DVD.iso fs.bin linux.tar random.bin zero.bin sql.dump
gzip -1 03:19.63 (3184) 00:53.82 (3152) 00:15.20 (3168) 00:25.38 (3120) 00:25.46 (3104) 00:17.75 (3152)
gzip -6 03:11.92 (3152) 01:01.34 (3168) 00:13.51 (3152) 00:23.63 (3136) 00:40.41 (3088) 00:16.21 (3152)
gzip -9 03:11.00 (3152) 01:01.08 (3168) 00:13.17 (3168) 00:23.75 (3120) 00:40.41 (3088) 00:16.31 (3136)
bzip2 -1 27:22.65 (3584) 06:38.13 (3600) 01:15.41 (3600) 05:05.59 (3584) 00:42.02 (3584) 01:28.91 (3600)
bzip2 -6 35:12.75 (12048) 08:51.09 (12048) 01:40.37 (12032) 06:45.97 (12032) 00:42.78 (10992) 02:07.83 (12048)
bzip2 -9 35:49.54 (16272) 09:00.72 (16256) 01:44.57 (16272) 06:53.12 (16272) 00:42.96 (16272) 02:12.46 (16256)
xz -1 18:58.10 (8128) 01:26.62 (8128) 00:33.49 (8128) 00:13.17 (7968) 00:51.64 (8080) 00:58.49 (8128)
xz -6 18:53.31 (36784) 01:14.53 (36816) 00:28.21 (36816) 00:12.86 (36624) 00:51.59 (36752) 00:50.62 (36800)
xz -9 18:47.33 (266176) 01:11.99 (266192) 00:25.69 (266176) 00:13.15 (265984) 00:51.58 (266144) 00:33.14 (266176)

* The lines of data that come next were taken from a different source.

-- ==== Sys2Proof/Machine/Flags.lean ====
section
/-! DEFINITION. The flag computations (spec/10_state.md R22): each a function of the operands before the instruction, and
the one operation that writes a result and then the flag (spec/41_alu.md R110). -/

namespace Sys2Proof.Machine

/-- The register that is the flag, VF (R22). -/
def vf : Reg := 0xF#4

/-- A condition as the flag byte: 1 or 0 (R22). -/
def flagByte (c : Bool) : Byte := if c then 0x01#8 else 0x00#8

/-- 8XY4: the 9-bit sum exceeds 255 (R117). -/
def carryFlag (a b : Byte) : Byte := flagByte (decide (255 < a.toNat + b.toNat))
/-- 8XY5, 8XY7: no borrow in a - b, equality included (R118, R120). -/
def noBorrowFlag (a b : Byte) : Byte := flagByte (decide (b.toNat ≤ a.toNat))
/-- 8XY6: bit 0, shifted out to the right (R119). -/
def rightOutFlag (a : Byte) : Byte := flagByte (a.getLsbD 0)
/-- 8XYE: bit 7, shifted out to the left (R121). -/
def leftOutFlag (a : Byte) : Byte := flagByte (a.getLsbD 7)

/-- `V[x] <- result`, then `V[0xF] <- flag`, last (R110). -/
def State.setResultThenFlag (s : State) (x : Reg) (result flag : Byte) : State := (s.setReg x result).setReg vf flag

end Sys2Proof.Machine
end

Note: Wall clock is in format m:ss. Size is reported in kbytes. Smaller number is better.

Sumary

  • GZIP is good option for compressing a lot of data as it is quick. It's memory usage is also low. GZIP is option for tasks requiring high throughput. I am using GZIP for backups.
  • BZIP2 provide better compression ratio compared to GZIP but require more "CPU time" to accomplish it. If possible then parallel BZIP2 may reduce overall time for compression. I am using BZIP2 to compress SQL dumps. Wall time is similar compared to GZIP but result is significantly smaller.
  • XZ use LZMA algorithm which provide impressive compression ration but in cost of very high CPU and Memory usage. Decompression speed is very good bud it also consume a lot of memory. For me it make sense to use it only for archiving data (e.g. compress once, save, decompress as many times as necessary).